Exercise details -> What you return should be the lines from the first line of the records below through the line holding "or 0 (R99). -/", unchanged.

Source information ->
-- ==== Sys2Proof/Machine/EncoderUnit.lean ====
section
/-! DEFINITION. The Encoder Controller (chapter 6): intake of its orders, arbitration, the card procedure, and what it does
with each reply of the encoder. -/

namespace Sys2Proof.Machine

open Sys2Proof

/-! ## Orders and their results (R96 to R99) -/

/-- The ISSUE mode a byte names, if any (12.6). -/
def IssueMode.ofCode : Nat → Option IssueMode
  | 0 => some .newStay | 1 => some .addCopy | 2 => some .rewrite | 3 => some .staff
  | _ => none

/-- The generation an ISSUE reports: the order's, or the room's when it has taken none; 0 in STAFF mode (R96, R97). -/
def State.reportedGeneration (s : State) (o : EncOrder) : Nat :=
  match o.generation, o.room with
  | some g, _ => g
  | none, some r => s.rooms[r].generation
  | none, none => 0

/-- The serial read from the card found, or 0 (R99). -/
def EncOrder.foundSerial (o : EncOrder) : Nat := (o.found.map cardSerial).getD 0

/-- The result data of an ending encoder order (R96, R98, R99, 12.2); READ_CARD and ERASE_CARD have data for OK alone. -/
def State.encData (s : State) (o : EncOrder) (res : Result) : List Byte :=
  match o.job with
  | .issue _ =>
    [byteOf o.cardsDone, byteOf o.spoilCount, byteOf (s.reportedGeneration o), o.copies] ++
    leBytes 4 (o.firstSerial.getD 0) ++ leBytes 4 (o.lastSerial.getD 0) ++ leBytes 4 (o.unfinished.getD 0) ++
    [o.rightsCleared]
  | .readCard => if res = .ok then o.readData else []
  | .eraseCard => if res = .ok then leBytes 4 o.foundSerial ++ [byteOf (flagBit o.force)] else []

/-- An order that has just passed its intake checks, with its context at the start (6.2). -/
def EncOrder.fresh (h : Held) (job : EncJob) (cardWait : Nat) : EncOrder :=
  { block := h.block, priority := h.priority, intake := h.intake, paused := false, job := job, room := none, count := 1,
    cls := .guest, validFrom := 0, validUntil := 0, zoneMask := 0, rights := 0, rightsCleared := 0,
    cardWait := clampTo 1 120 cardWait, noRetry := false, force := false, cardsDone := 0, spoilCount := 0,
    generation := none, advanced := false, waitCount := 0, cancelMark := false, unfinished := none,
    firstSerial := none, lastSerial := none, copies := 0, copy := 0, image := [], found := none, readData := [] }

/-- Checks 2 and 4 of R97: the order's room and class by its mode. -/
def issueTarget (mode : IssueMode) (p : List Byte) : Option (Option (Fin 48) × CardClass) :=
  match mode with
  | .newStay | .addCopy | .rewrite => (asFin 48 (leAt p 1 1)).map fun r => (some r, .guest)
  | .staff =>
    match CardClass.ofCode (leAt p 3 1) with
    | none | some .guest => none
    | some c => some (none, c)

/-- Check 3 of R97: the count fits the mode. -/
def issueCountFits (mode : IssueMode) (count : Nat) : Bool :=
  decide (1 ≤ count ∧ count ≤ 8 ∧ (mode = .rewrite → count = 1))

/-- Check 8 of R97: an ADD_COPY asks for more copies than are free. -/
def State.tooManyCopies (s : State) (mode : IssueMode) (room : Option (Fin 48)) (count : Nat) : Bool :=
  match mode, room with
  | .addCopy, some r => decide (8 - setSize s.rooms[r].issued < count)
  | _, _ => false

/-- The intake checks of ISSUE, in the order of R97. Of the rights parameter, bits 3 to 7 name no right, are not read (R36) and are
not among the rights cleared: DEDUCED, log 35. -/
def State.issueIntake (s : State) (h : Held) : Except Result EncOrder :=
  let p := h.params
  let count := leAt p 2 1
  let validFrom := leAt p 4 3
  let validUntil := leAt p 8 3
  let rights := p.getD 13 0
  match IssueMode.ofCode (leAt p 0 1) with
  | none => .error .badParam
  | some mode =>
    match issueTarget mode p with
    | none => .error .badParam
    | some (room, cls) =>
      if !issueCountFits mode count then .error .badParam
      else if validUntil ≤ validFrom ∨ (s.clock.isSet ∧ validUntil ≤ s.now) then .error .badParam
      else if s.site.state = .unconfigured then .error .notConfigured
      else if s.serial = Config.serialLimit then .error .serialsExhausted
      else if s.tooManyCopies mode room count then .error .noCopy
      else
        .ok { EncOrder.fresh h (.issue mode) (leAt p 14 1) with
          room := room, count := count, cls := cls, validFrom := validFrom, validUntil := validUntil
          zoneMask := p.getD 12 0, rights := rights &&& ownRight cls, rightsCleared := rights &&& namedRights &&& ~~~(ownRight cls)
          noRetry := (p.getD 15 0).getLsbD 0 }

/-- The intake of ERASE_CARD (R99): its flags are FORCE and NO_RETRY. -/
def eraseOrder (h : Held) : EncOrder :=
  { EncOrder.fresh h .eraseCard (leAt h.params 0 1) with
    force := (h.params.getD 1 0).getLsbD 0, noRetry := (h.params.getD 1 0).getLsbD 1 }

/-- The intake of READ_CARD (R98). -/
def readOrder (h : Held) : EncOrder := EncOrder.fresh h .readCard (leAt h.params 0 1)

/-! ## Starting a card (R88) -/

/-- The room's record meets the order at the start or arrival of a card; the answer is the generation the order then has, or
none when the room does not fit (R88, R91). -/
def State.roomFits (s : State) (o : EncOrder) : Option (Option Nat) :=
  match o.job, o.room with
  | .issue .newStay, some r =>
    let x := s.rooms[r]
    if !o.advanced then some o.generation
    else if o.generation = some x.generation ∧ (if o.cardsDone = 0 then x.state = .vacant else x.state.inStay) then
      some o.generation
    else none
  | .issue .addCopy, some r | .issue .rewrite, some r =>
    let x := s.rooms[r]
    if x.state.inStay ∧ (o.generation.isNone ∨ o.generation = some x.generation) then some (some x.generation)
    else none
  | _, _ => some o.generation

/-- The copy of the next card (R88); an ADD_COPY with `keep` still free keeps it (R91). -/
def State.copyFor (s : State) (o : EncOrder) (keep : Bool) : Option Nat :=
  match o.job, o.room with
  | .issue .newStay, _ => some (o.cardsDone + 1)
  | .issue .addCopy, some r =>
    let mask := s.rooms[r].issued
    if keep && !copyIn mask o.copy then some o.copy else lowestFreeCopy mask
  | .issue .rewrite, _ => some (if keep then o.copy else 0)
  | .issue .staff, _ => some 1
  | _, _ => some 0

/-- The order with the card that starts, or the result it ends with (R88). -/
def State.cardStart (s : State) (o : EncOrder) (keep : Bool) : Except Result EncOrder :=
  match s.roomFits o with
  | none => .error .roomState
  | some g =>
    match s.copyFor o keep with
    | none => .error .noCopy
    | some c => .ok { o with generation := g, copy := c }

/-! ## Sending, ending and arbitration (R83 to R86, R96) -/

/-- What the site mirror shows of the encoder, with the block of the running order: when another order runs, the state has been
IDLE between the two (R84, R96). -/
def Encoder.shown (e : Encoder) : PortPresence × EncState × Option (Fin 16) :=
  (e.presence, e.state, e.running.map EncOrder.block)

/-- One step of the Encoder Controller: the site mirror is rewritten once for the changes of presence and state made in it (R84,
R174; log 13). -/
def State.encoderStep (s : State) (f : State → State) : State :=
  let t := f s
  if t.encoder.shown = s.encoder.shown then t else t.rewriteSite

/-- The running order's context changes. -/
def State.setRunning (s : State) (o : EncOrder) : State := { s with encoder := { s.encoder with running := some o } }

/-- A message is sent: an exchange with two attempts after the first begins (R83). -/
def State.send (s : State) (o : EncOrder) (st : EncState) (msg : EncMsg) (stage : Stage) : State :=
  s.setEncoder { s.encoder with
    running := some o, state := st, exchange := some { msg := msg, retries := 2 }, stage := stage, paceDue := false }

/-- The encoder with no order (R84). -/
def Encoder.free (e : Encoder) : Encoder :=
  { e with state := .idle, running := none, exchange := none, stage := .none, paceDue := false }

/-- An order ends: its result goes to the Window Controller, and the encoder becomes IDLE (R96). -/
def State.endOrder (s : State) (o : EncOrder) (res : Result) : State :=
  (s.complete o.block res (s.encData o res)).setEncoder s.encoder.free

/-- SENSING begins for a card (R88, R89). -/
def State.startSensing (s : State) (o : EncOrder) : State :=
  s.send { o with waitCount := o.cardWait, found := none } .sensing .sense .sensing

/-- Whether one waiting order ranks before another: priority, then paused, then the earlier intake (R85). -/
def EncOrder.ranksBefore (x y : EncOrder) : Bool :=
  decide (y.priority < x.priority) ||
    (decide (x.priority = y.priority) && ((x.paused && !y.paused) || (decide (x.paused = y.paused) && decide (x.intake < y.intake))))

/-- The order R85 chooses from a list. -/
def firstRanked : List EncOrder → Option EncOrder
  | [] => none
  | o :: os =>
    match firstRanked os with
    | none => some o
    | some p => if p.ranksBefore o then some p else some o

/-- The chosen order leaves the waiting list and holds the encoder; its block is written TAKEN if it was WAITING (R85). -/
def State.takeUp (s : State) (o : EncOrder) : State :=
  let e := { s.encoder with
    waiting := s.encoder.waiting.filter fun w => decide (w.block ≠ o.block), running := some { o with paused := false } }
  let s : State := { s with encoder := e }
  if o.paused then s.setBlockState o.block .taken else s

/-- While the encoder is free and orders wait, the highest-ranked one runs; one whose first card cannot start ends, and the
next is chosen (R85, R88). At most 16 orders wait, so `fuel` 17 ends the list. -/
def State.arbitrate : Nat → State → State
  | 0, s => s
  | fuel + 1, s =>
    if s.encoder.running.isSome then s
    else
      match firstRanked s.encoder.waiting with
      | none => s
      | some o =>
        let t := s.takeUp o
        let o := { o with paused := false }
        match t.cardStart o false with
        | .ok o => t.startSensing o
        | .error res => (t.endOrder o res).arbitrate fuel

Solved problem ->
-- ==== Sys2Proof/Machine/EncoderUnit.lean ====
section
/-! DEFINITION. The Encoder Controller (chapter 6): intake of its orders, arbitration, the card procedure, and what it does
with each reply of the encoder. -/

namespace Sys2Proof.Machine

open Sys2Proof

/-! ## Orders and their results (R96 to R99) -/

/-- The ISSUE mode a byte names, if any (12.6). -/
def IssueMode.ofCode : Nat → Option IssueMode
  | 0 => some .newStay | 1 => some .addCopy | 2 => some .rewrite | 3 => some .staff
  | _ => none

/-- The generation an ISSUE reports: the order's, or the room's when it has taken none; 0 in STAFF mode (R96, R97). -/
def State.reportedGeneration (s : State) (o : EncOrder) : Nat :=
  match o.generation, o.room with
  | some g, _ => g
  | none, some r => s.rooms[r].generation
  | none, none => 0

/-- The serial read from the card found, or 0 (R99). -/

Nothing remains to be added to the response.